The Value of Prevention
From Foundation Senior Program Officer Rachel Wick:
One of my new year’s resolutions was to work on my personal finances. Like many Americans, I’m better at spending money than I am at saving it – this is good news in my professional life as a grantmaker but less so in my personal life! I’m learning that finances are complex. At the surface, they seem easy to manage through spreadsheets and fancy software. Underneath, there are patterns of behavior and deeply held, sometimes unconscious beliefs and values that guide our decision-making. I’m coming to terms with the fact that I’m a “live in the moment” type of person who needs to find a better balance between responding to current needs and experiences, and planning for those that lie ahead in an uncertain future.
Our Foundation asked similar questions about complex social issues and values in our recent request for proposals, Exploring the Value of Prevention. Americans generally seem to believe that investing early to prevent costly outcomes in the future makes good social and financial sense. However, that belief doesn’t match-up with the level of resources we invest in prevention today. Even though we believe in it, we aren’t always doing it.
We recognize that addressing the root causes of poor health and domestic violence requires resources well beyond the healthcare and public health sectors, and yet, we are still learning about the contributions and impacts of non-health sectors on community health. As a society, we haven’t found the most effective ways for “non-health” investments to drive prevention, focus them on the communities that need them most, and track their impact on health, safety, and well-being.
We also haven’t found the sweet spot where there is alignment between the outcomes that communities want, the programs and policies that nonprofits and advocates aim to deliver, and the work that governments are willing and able to fund. Could a possible solution be to engage people as co-investors in their own health and give them a financial stake in creating positive outcomes for themselves, their families, and their communities? This shift could put resources in the hands of those who have the greatest power to create change and advance equity.
As part of our Designing the Future of Health initiative, the Foundation is excited to support sixteen new projects focused on creating healthier communities by exploring the value of prevention and our collective ability to bring resources, funding, knowledge, technology, and shared values together to effect widescale systems transformation. The selected projects all address a complex prevention problem while also advancing the field of prevention through a new tool, method, strategy or lens. We understand that our most intractable social problems are complex—a neighborhood where health is poor is created out of a variety of root causes and conditions—and our solutions to these complex problems are just emerging.
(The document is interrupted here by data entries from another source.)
/-- MOVEM to memory with predecrement: mask bit i names R[15 − i], the j-th goes j + 1 operand sizes below the start,
and the register, whose stored value is the old one, ends at the last address (R168). -/
def Obligations.MovemPredecrementStores : Prop :=
  ∀ (sz : Size) (an : RegNo) (s s0 : State) (mask : Word), fetch16 s = .ok mask s0 →
    let rs := (movemOrder.filter fun i => mask.getLsbD i.val).zipIdx
    let addr := fun j : Nat => s0.areg an - BitVec.ofNat 32 ((j + 1) * sz.bytes)
    (∀ p ∈ rs, s0.canStore s0.dataFc (addr p.2) sz = true) →
    let t := (rs.foldl (fun t p => t.store s0.dataFc (addr p.2) sz (lowPart sz (s0.rreg (Fin.rev p.1)))) s0).setAreg an
      (s0.areg an - BitVec.ofNat 32 (rs.length * sz.bytes))
    exec (.movemPredec sz an) s = .next t ∧ t.sr = s.sr ∧
    Changes [] [an] (rs.flatMap fun p => s0.cells s0.dataFc (addr p.2) sz) s t

/-- MOVEM to registers: each listed register takes all 32 bits, words sign-extended; with `(An)+` the final address
overwrites the register; every other register, SR and memory are unchanged (R169). -/
def Obligations.MovemLoadsRegisters : Prop :=
  ∀ (sz : Size) (ea : Ea) (s s0 s1 : State) (mask : Word) (a : Long), fetch16 s = .ok mask s0 →
    let rs := (movemOrder.filter fun i => mask.getLsbD i.val).zipIdx
    let addr := fun j : Nat => a + BitVec.ofNat 32 (j * sz.bytes)
    let loaded := fun (u : State) (fc : BitVec 3) =>
      rs.foldl (fun t p => t.setRreg p.1 (extendOperand sz (u.load fc (addr p.2) sz))) u
    let others := fun (t : State) (keep : Fin 16 → Prop) => t.sr = s.sr ∧ SystemKept s t ∧ MemoryKept [] s t ∧
      ∀ i : Fin 16, mask.getLsbD i.val = false → keep i → t.rreg i = s.rreg i
    (ea.isControl = true → eaAddr sz ea s0 = .ok a s1 → (∀ p ∈ rs, s1.canRead (s1.operandFc ea) (addr p.2) sz = true) →
      exec (.movemToRegs sz ea) s = .next (loaded s1 (s1.operandFc ea)) ∧
      others (loaded s1 (s1.operandFc ea)) fun _ => True) ∧
    ∀ n, a = s0.areg n → (∀ p ∈ rs, s0.canRead s0.dataFc (addr p.2) sz = true) →
      let t := (loaded s0 s0.dataFc).setAreg n (addr rs.length)
      exec (.movemToRegs sz (.post n)) s = .next t ∧ t.areg n = addr rs.length ∧
      others t fun i => i.val ≠ 8 + n.val

/-- MOVEP: alternate bytes, high-order byte first, any alignment; the address register and the flags are unchanged
(R175). -/
def Obligations.MovepAlternateBytes : Prop :=
  ∀ (dn an : RegNo) (s s1 : State) (w : Word), fetch16 s = .ok w s1 →
    let a := s1.areg an + w.signExtend 32
    let fc := s1.dataFc
    let r := s1.dreg dn
    let put := fun (u : State) (k : Long) (lo : Nat) => u.store fc (a + k) .b (r.extractLsb' lo 8)
    (s1.canRead fc a .b = true → s1.canRead fc (a + 2) .b = true →
      let v : Long := r.extractLsb' 16 16 ++ (s1.byteAt fc a ++ s1.byteAt fc (a + 2))
      exec (.movep false .w dn an) s = .next (s1.setDreg dn v) ∧ Changes [dn] [] [] s (s1.setDreg dn v)) ∧
    (s1.canRead fc a .b = true → s1.canRead fc (a + 2) .b = true → s1.canRead fc (a + 4) .b = true →
      s1.canRead fc (a + 6) .b = true →
      let v : Long := (s1.byteAt fc a ++ s1.byteAt fc (a + 2)) ++ (s1.byteAt fc (a + 4) ++ s1.byteAt fc (a + 6))
      exec (.movep false .l dn an) s = .next (s1.setDreg dn v) ∧ Changes [dn] [] [] s (s1.setDreg dn v)) ∧
    (s1.canStore fc a .b = true → s1.canStore fc (a + 2) .b = true →
      let t := put (put s1 0 8) 2 0
      exec (.movep true .w dn an) s = .next t ∧ t.sr = s.sr ∧
      Changes [] [] (s1.cells fc a .b ++ s1.cells fc (a + 2) .b) s t) ∧
    (s1.canStore fc a .b = true → s1.canStore fc (a + 2) .b = true → s1.canStore fc (a + 4) .b = true →
      s1.canStore fc (a + 6) .b = true →
      let t := put (put (put (put s1 0 24) 2 16) 4 8) 6 0
      exec (.movep true .l dn an) s = .next t ∧ t.sr = s.sr ∧
      Changes [] [] (s1.cells fc a .b ++ s1.cells fc (a + 2) .b ++ s1.cells fc (a + 4) .b ++ s1.cells fc (a + 6) .b) s t)

/-- PEA, JSR, BSR push a long word on the active stack, with the address computed before the push (R177, R297, R294). -/
def Obligations.PushingInstructions : Prop :=
  ∀ (s s1 : State) (a : Long),
    let sp := s1.areg spReg - 4
    let fc := s1.dataFc
    let pushed := fun v => (s1.setAreg spReg sp).store fc sp .l v
    s1.canStore fc sp .l = true →
    (∀ ea : Ea, ea.isControl = true → eaAddr .l ea s = .ok a s1 →
      exec (.pea ea) s = .next (pushed a) ∧ exec (.jsr ea) s = .next ((pushed s1.pc).jump a) ∧
      Changes [] [spReg] (s1.cells fc sp .l) s (pushed a) ∧
      Changes [] [spReg] (s1.cells fc sp .l) s ((pushed s1.pc).jump a) ∧
      (pushed a).sr = s.sr ∧ ((pushed s1.pc).jump a).sr = s.sr) ∧
    ∀ disp : Byte, branchTarget disp s = .ok a s1 →
      exec (.bsr disp) s = .next ((pushed s1.pc).jump a) ∧
      Changes [] [spReg] (s1.cells fc sp .l) s ((pushed s1.pc).jump a) ∧ ((pushed s1.pc).jump a).sr = s.sr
All of the projects draw from diverse skill sets, new and existing partnerships, and unique sector expertise. They represent multiple organizations working on issues ranging from violence prevention to early childhood wellness to housing, and community services to regional economic development and environmental health. They include nonprofit organizations, cross-sector collaboratives, social investment firms, government agencies, researchers, policy advocates, and clinical and public health experts. They are working at both the state and local levels to create fundamental, systemic change.
Understanding value lives somewhere at the intersection of what we know, what we believe, what we take action on, and when and how long we stick with it. Applying these concepts to prevention calls us to recognize and respond the reality of the poor health outcomes we see today while holding out hope and opportunity so we can create pathways to better health in the future. The only risk is getting stuck in a scarcity mindset, believing that investing in our future inherently means giving something up today. That’s one of the lessons I’m trying to bring to my own financial life both today and into the future.